非定常状態プロフイル透過率計の方法と装置

【発明の詳細な説明】
【0001】
【産業上の利用分野】本発明は透過率などの属性を決定する際に用いられる方法と装置に係り、特にリザーバロックのコアサンプルの透過率を測定する非定常状態非破壊的方法に関する。
【0002】
【従来技術】透過率は、リザーバロックなどの多孔性材料の流体を送出する容量(ロックの流体伝導度)である。この透過率はリザーバ内の流体流の速度を決定する際の最も重要なパラメータの1つである。スラブ化または非スラブ化された全コアに対する詳細な透過率の測定の地質学的に複雑で異質な構造に対しては特に有用である。透過率の非破壊測定に「プローブ透過率計」を用いる概念は公知のものである。このような装置の1つは Edinburgh Petroleum Services で製造されている。
【0003】小径のチューブまたはプローブがリザーバから切断されたコアサンプルの表面に対して押圧される。このプローブの端部は、サンプルとプローブの間で気密封止を形成するゴム製ガスケットまたはOリングに嵌合される。この封止部分の内部を通してロックサンプルに一定の測定圧で空気または窒素が供給される。次に、このガスは、封止部分下方の点からロックサンプルを通して拡散し、わずかに半球状のパターンをなして放散し、最後に、ガスケットまたはOリングの外径部分を越えてサンプルの上面から、また大気圧に露出されるサンプルの他の表面から放出される。
【0004】プローブから送出されたガスの流量および圧力は質量流量計やロタメータおよび圧力トランスデューサや圧力ゲージなどの装置により直接測定される。流量および圧力が一定(時間的に変化しない)になると、「定常状態」が得られる。次に、上流の送出圧力および流量が記録され、透過度が計算される。この従来の定常状態法の変形例は、流量制御装置により上流の送出流量を一定に保持することからなる。上流の送出圧力が時間的に不変になると、定常状態の条件が得られ、測定がなされる。
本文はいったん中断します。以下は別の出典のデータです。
theorem select_eq_halt_of_failed {s : State} (h : s.failed = true) : s.select = .halt := by
  simp [select_eq_selectByPriority, State.selectByPriority, h]

/-- A state that selects REJECT is ready and not valid. -/
theorem select_eq_reject {s : State} (h : s.select = .reject) : s.ready = true ∧ s.valid = false := by
  rw [select_eq_selectByPriority, State.selectByPriority] at h
  grind

/-- A state that selects DISPATCH or UNKNOWN is valid. -/
theorem valid_of_select {s : State} (h : s.select = .dispatch ∨ s.select = .unknown) : s.valid = true := by
  rw [select_eq_selectByPriority, State.selectByPriority] at h
  grind

/-- A state that selects SYNC seeks, and a first header byte is at the head of the queue. -/
theorem select_eq_sync {s : State} (h : s.select = .sync) : s.hf = false ∧ s.headIsFirst = true := by
  rw [select_eq_selectByPriority, State.selectByPriority] at h
  grind

/-- A state that selects APPEND gathers and is not ready. -/
theorem select_eq_append {s : State} (h : s.select = .append) : s.hf = true ∧ s.ready = false := by
  rw [select_eq_selectByPriority, State.selectByPriority] at h
  grind

/-! ## The total length (R83, R163) -/

theorem total_eq_some {p : Profile} {l : List Byte} {n : Nat} :
    total p l = some n ↔ ∃ i t, ftype p l = some (i, t) ∧ totalOf t l = some n := by
  simp [total, Option.bind_eq_some_iff]

@[simp] theorem total_nil (p : Profile) : total p [] = none := rfl

/-- An admitted frame is no shorter than its header and length field (R10 items (d) and (e)). -/
theorem hdr_lfW_le_totalOf {t : FrameType} {l : List Byte} {n : Nat} (ok : t.lenModeOk = true)
    (h : totalOf t l = some n) : t.hdr.length + t.lfW ≤ n := by
  cases hm : t.lenMode with
  | fixed k =>
    simp only [FrameType.lenModeOk, hm] at ok
    simp only [totalOf, hm, Option.some.injEq] at h
    have hmin : t.minTotal ≤ k := of_decide_eq_true ok
    unfold FrameType.minTotal at hmin
    omega
  | field w e base =>
    simp only [FrameType.lenModeOk, hm, Bool.and_eq_true, decide_eq_true_eq] at ok
    simp only [totalOf, hm, Option.map_eq_some_iff] at h
    obtain ⟨v, _, rfl⟩ := h
    simp only [FrameType.lfW, hm]
    omega

/-- While the total is not known, the header and length field are not all there. -/
theorem length_lt_of_totalOf_eq_none {t : FrameType} {l : List Byte} (h : totalOf t l = none) :
    l.length < t.hdr.length + t.lfW := by
  cases hm : t.lenMode with
  | fixed k => simp [totalOf, hm] at h
  | field w e base =>
    by_contra hle
    simp only [FrameType.lfW, hm] at hle
    simp [totalOf, lengthField, hm, memRead_eq_some (Nat.le_of_not_lt hle)] at h

/-- A total once known stays as bytes are appended. -/
theorem totalOf_append {t : FrameType} {l : List Byte} {n : Nat} (r : List Byte) (h : totalOf t l = some n) :
    totalOf t (l ++ r) = some n := by
  cases hm : t.lenMode with
  | fixed k => simpa [totalOf, hm] using h
  | field w e base =>
    simp only [totalOf, lengthField, hm, Option.map_map, Option.map_eq_some_iff] at h ⊢
    obtain ⟨v, hv, hn⟩ := h
    exact ⟨v, memRead_append r hv, hn⟩

theorem withinCap_mono {cap : Option Nat} {m n : Nat} (h : withinCap cap n = true) (hmn : m ≤ n) :
    withinCap cap m = true := by
  cases cap with
  | none => rfl
  | some c => simp only [withinCap, decide_eq_true_eq] at h ⊢; omega

/-! ## Room and readiness (R166, R168) -/

/-- What holds of a buffer that may hold `m` bytes: they fit, and the frame it begins is not shorter. -/
def RoomFor (p : Profile) (l : List Byte) (m : Nat) : Prop :=
  withinCap p.bufCap m = true ∧ ∀ n, total p l = some n → m ≤ n

theorem RoomFor.of_le {p : Profile} {l : List Byte} {m k : Nat} (h : RoomFor p l m) (hk : k ≤ m) : RoomFor p l k :=
  ⟨withinCap_mono h.1 hk, fun n hn => hk.trans (h.2 n hn)⟩

/-- Every buffer with a type has room for the header and the length field of that type. -/
theorem roomFor_hdr_lfW (a : Admitted) {l : List Byte} {i : Nat} {t : FrameType} (h : ftype a.raw l = some (i, t)) :
    RoomFor a.raw l (t.hdr.length + t.lfW) := by
  refine ⟨Admitted.cap_ok a (ftype_mem h), fun n hn => ?_⟩
  obtain ⟨i', t', ht, hn⟩ := total_eq_some.mp hn
  rw [h] at ht
  cases ht
  obtain ⟨_, _, _, ok, _⟩ := FrameType.ok_bounds (Admitted.type_ok a (ftype_mem h))
  exact hdr_lfW_le_totalOf ok hn
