-- ==== Sys2Proof/Tests/Slice0.lean ====
section
/-! SUPPORT. Tests. Expected results are those of spec/95_test_vectors.md (V-*, S*) and the examples of the rules themselves;
then a witness for each statement with hypotheses. -/

namespace Sys2Proof.Tests

open Sys2Proof.Machine

/-! ## WellFormed -/

/-- 30_encoding.md R75: 0x00E0 is CLS, never SYS. -/
theorem test_wellFormed_refuses_sys_0E0 : (Instr.sys 0x0E0#12).wellFormed = false := by decide
/-- R75: 0x00EE is RET, never SYS. -/
theorem test_wellFormed_refuses_sys_0EE : (Instr.sys 0x0EE#12).wellFormed = false := by decide
theorem test_wellFormed_accepts_sys : (Instr.sys 0x0E1#12).wellFormed = true := by decide

/-! ## Decoding, one word of each constructor (30_encoding.md R74) -/

theorem test_decode_display : decode 0x00E0#16 = .ok .cls ∧ decode 0xD12F#16 = .ok (.drw 0x1#4 0x2#4 0xF#4) := by decide

theorem test_decode_control :
    decode 0x00EE#16 = .ok .ret ∧ decode 0x00E1#16 = .ok (.sys 0x0E1#12) ∧ decode 0x1234#16 = .ok (.jp 0x234#12) ∧
    decode 0x2300#16 = .ok (.call 0x300#12) ∧ decode 0xB220#16 = .ok (.jpV0 0x220#12) := by decide

theorem test_decode_skips :
    decode 0x3310#16 = .ok (.seImm 0x3#4 0x10#8) ∧ decode 0x4311#16 = .ok (.sneImm 0x3#4 0x11#8) ∧
    decode 0x5120#16 = .ok (.seReg 0x1#4 0x2#4) ∧ decode 0x9AB0#16 = .ok (.sneReg 0xA#4 0xB#4) := by decide

theorem test_decode_loads :
    decode 0x6A42#16 = .ok (.ldImm 0xA#4 0x42#8) ∧ decode 0x7102#16 = .ok (.addImm 0x1#4 0x02#8) ∧
    decode 0xC10F#16 = .ok (.rnd 0x1#4 0x0F#8) := by decide

theorem test_decode_class8 :
    decode 0x8120#16 = .ok (.ldReg 0x1#4 0x2#4) ∧ decode 0x8121#16 = .ok (.orReg 0x1#4 0x2#4) ∧
    decode 0x8122#16 = .ok (.andReg 0x1#4 0x2#4) ∧ decode 0x8123#16 = .ok (.xorReg 0x1#4 0x2#4) ∧
    decode 0x8124#16 = .ok (.addReg 0x1#4 0x2#4) ∧ decode 0x8125#16 = .ok (.subReg 0x1#4 0x2#4) ∧
    decode 0x8126#16 = .ok (.shrReg 0x1#4 0x2#4) ∧ decode 0x8127#16 = .ok (.subnReg 0x1#4 0x2#4) ∧
    decode 0x812E#16 = .ok (.shlReg 0x1#4 0x2#4) := by decide

theorem test_decode_index :
    decode 0xA2F0#16 = .ok (.ldI 0x2F0#12) ∧ decode 0xF11E#16 = .ok (.addI 0x1#4) ∧ decode 0xF129#16 = .ok (.ldF 0x1#4) ∧
    decode 0xF133#16 = .ok (.ldB 0x1#4) ∧ decode 0xF255#16 = .ok (.storeRegs 0x2#4) ∧
    decode 0xF265#16 = .ok (.loadRegs 0x2#4) := by decide

theorem test_decode_keys_timers :
    decode 0xE29E#16 = .ok (.skp 0x2#4) ∧ decode 0xE2A1#16 = .ok (.sknp 0x2#4) ∧ decode 0xF307#16 = .ok (.ldVxDT 0x3#4) ∧
    decode 0xF50A#16 = .ok (.ldVxK 0x5#4) ∧ decode 0xF115#16 = .ok (.ldDTVx 0x1#4) ∧
    decode 0xF118#16 = .ok (.ldSTVx 0x1#4) := by decide

/-- V-DEC-6 to V-DEC-12. -/
theorem test_decode_illegal :
    [0x5121#16, 0x9121#16, 0x8008#16, 0x800F#16, 0xE09F#16, 0xF000#16, 0xFFFF#16].all
      (fun w => decode w == .error (.unknownInstruction w)) = true := by decide

/-- S1: bytes 0x12, 0x34. -/
theorem test_fields_S1 :
    Word.nnn 0x1234#16 = 0x234#12 ∧ Word.nn 0x1234#16 = 0x34#8 ∧ Word.op 0x1234#16 = 1#4 ∧ Word.x 0x1234#16 = 2#4 ∧
    Word.y 0x1234#16 = 3#4 ∧ Word.n 0x1234#16 = 4#4 := by decide

theorem test_decodeTableWord : decodeTableWord 16 0xF265 = some (.loadRegs 0x2#4) ∧ decodeTableWord 16 0x5121 = none := by
  decide

/-! ## One step of one word at 0x200 -/

/-- Whether the step of a state that fetches this word answers a state with the property. -/
def runs (s : State) (w : Nat) (p : State → Bool) : Bool :=
  match step (s.withFetchWord 16 w) with
  | .next t => p t
  | _ => false

/-- The state after reset with some registers set. -/
def withRegs (rs : List (Nibble × Byte)) : State := rs.foldl (fun s r => s.setReg r.1 r.2) State.reset

/-- With I and some bytes from I on. -/
def withData (s : State) (i : Addr) (bs : List Byte) : State := { s with I := i, M := s.M.writeBytes i.toNat bs }

/-- With the three behavioural quirk flags set. -/
def quirky (s : State) : State := { s with cfg := { s.cfg with qShiftY := true, qJumpVx := true, qIndexInc := true } }

/-- The fault record of a step at 0x200. -/
def faults (s : State) (w : Nat) (code : FaultCode) (addr : Option Nat) : Bool :=
  runs s w (fun t => t.F == some ⟨code, 0x200#16, some (tableWord 16 w), addr⟩ && t.pc == 0x200#16)

/-- V-DISP-1 -/
theorem test_cls : runs { withRegs [(0xF, 0x07)] with P := Vector.replicate 32 0xFFFF#64 } 0x00E0
    (fun t => t.P == Grid.clear && t.reg 0xF == 0x07#8 && t.pc == 0x202#16) = true := by decide
/-- S8: columns 60 to 63 only. -/
theorem test_drw_clips : runs (withData (withRegs [(0, 60)]) 0x300 [0xFF]) 0xD011
    (fun t => t.P.row 0 == 0xF000000000000000#64 && t.P.row 1 == 0#64 && t.reg 0xF == 0#8) = true := by decide
/-- V-DISP-9 -/
theorem test_drw_collides : runs { withData State.reset 0x300 [0xC0] with P := Grid.clear.set 0 2#64 } 0xD011
    (fun t => t.P.row 0 == 1#64 && t.reg 0xF == 1#8) = true := by decide
/-- V-DISP-6 -/
theorem test_drw_faults : faults (withData (withRegs [(0xF, 0x42)]) 0xFFE []) 0xD013 .addressOutOfRangeData (some 0x1000) = true := by
  decide

/-- V-CF-3 -/
theorem test_ret : runs { State.reset with S := [0x202] } 0x00EE (fun t => t.pc == 0x202#16 && t.S == []) = true := by decide
/-- V-CF-4 -/
theorem test_ret_underflow : faults State.reset 0x00EE .stackUnderflow none = true := by decide
/-- V-DEC-5 -/
theorem test_sys : faults State.reset 0x00E1 .legacyMachineCode none = true := by decide
/-- V-CF-1 -/
theorem test_jp : runs State.reset 0x1234 (fun t => t.pc == 0x234#16) = true := by decide
/-- V-CF-2 -/
theorem test_call : runs State.reset 0x2300 (fun t => t.S == [0x202] && t.pc == 0x300#16) = true := by decide
/-- R113 with a bound of 0. -/
theorem test_call_overflow :
    faults { State.reset with cfg := { hardwareConfig with stackLimit := some 0 } } 0x2300 .stackOverflow none = true := by decide
/-- V-CF-5, V-CF-6 -/
theorem test_seImm : runs (withRegs [(3, 0x10)]) 0x3310 (fun t => t.pc == 0x204#16) = true ∧
    runs (withRegs [(3, 0x11)]) 0x3310 (fun t => t.pc == 0x202#16) = true := by decide
/-- V-CF-7, V-CF-8 -/
theorem test_sneImm : runs (withRegs [(3, 0x11)]) 0x4310 (fun t => t.pc == 0x204#16) = true ∧
    runs (withRegs [(3, 0x10)]) 0x4310 (fun t => t.pc == 0x202#16) = true := by decide
/-- V-CF-9 -/
theorem test_seReg : runs (withRegs [(1, 7), (2, 7)]) 0x5120 (fun t => t.pc == 0x204#16) = true := by decide
/-- V-CF-11 -/
theorem test_sneReg : runs (withRegs [(1, 7), (2, 8)]) 0x9120 (fun t => t.pc == 0x204#16) = true := by decide
/-- V-CF-13, V-CF-14 -/
theorem test_jpV0 : runs (withRegs [(0, 4), (2, 0x10)]) 0xB220 (fun t => t.pc == 0x224#16) = true ∧
    runs (quirky (withRegs [(0, 4), (2, 0x10)])) 0xB220 (fun t => t.pc == 0x230#16) = true := by decide
/-- V-CF-15 -/
theorem test_jpV0_no_wrap : runs (withRegs [(0, 0xFF)]) 0xBFFF (fun t => t.pc == 0x10FE#16) = true := by decide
【0005】このような定常状態測定法の1つの欠点は、定常状態になるまでに長居時間がかかる点にある。定常状態に達するまでの待ち時間は、コア材料の透過率が減少するにつれて増加する。すなわち、この待ち時間は透過率の小さなサンプルの場合20分以上になる。他の問題点は、流量を直接測定しなければならないということにある。殆どの流量測定装置は精度が単に約±1%という非常に狭い範囲にある。現在、市販されているプローブ透過率計により測定できる透過率の範囲は約0.1ミリダルシ(md)から約10,000mdの範囲にあることが要求されている。しかし、約5md以下の透過率の測定は大きなパーセント誤差を有する。本発明の目的は、リザーバロックの透過率を決定する方法と装置を提供することにある。
【0006】
【課題を解決するための手段】本発明は、ガスが正確に知られた容積のリザーバからコアサンプル中に流入するときの時間幅とガス圧力の変化を直接測定する瞬間圧力−減衰方法を用いる。この方法は次に、容積と圧力−時間パラメータから間接的に流量を決定し、瞬間的な流量と上流圧力に基づいてコアサンプルの透過率を計算する。この方法によれば、測定可能な透過率の範囲が増加される。また本発明の方法と装置によれば、Klinkenberg 透過率および有効(非スリップ補正された)ガスの透過率が決定される。
【0007】
【実施例】図1はプローブ透過率計10の第1の好適な実施例を示した図である。この透過率計10は、テーブル12、このテーブル12に装着されてコアサンプル16を保持するコアラック14、プローブ22をコアサンプル16上の所望の位置に配置するx−キャリッジ18およびy−キャリッジ20、圧力トランスデューサ24、およびマニホールド28と大形タンク容器30と制御システム(図略)を有するリザーバシステム26とで構成されている。当該透過率計10に供する制御システムにはコンピュータ(図略)が用いられる。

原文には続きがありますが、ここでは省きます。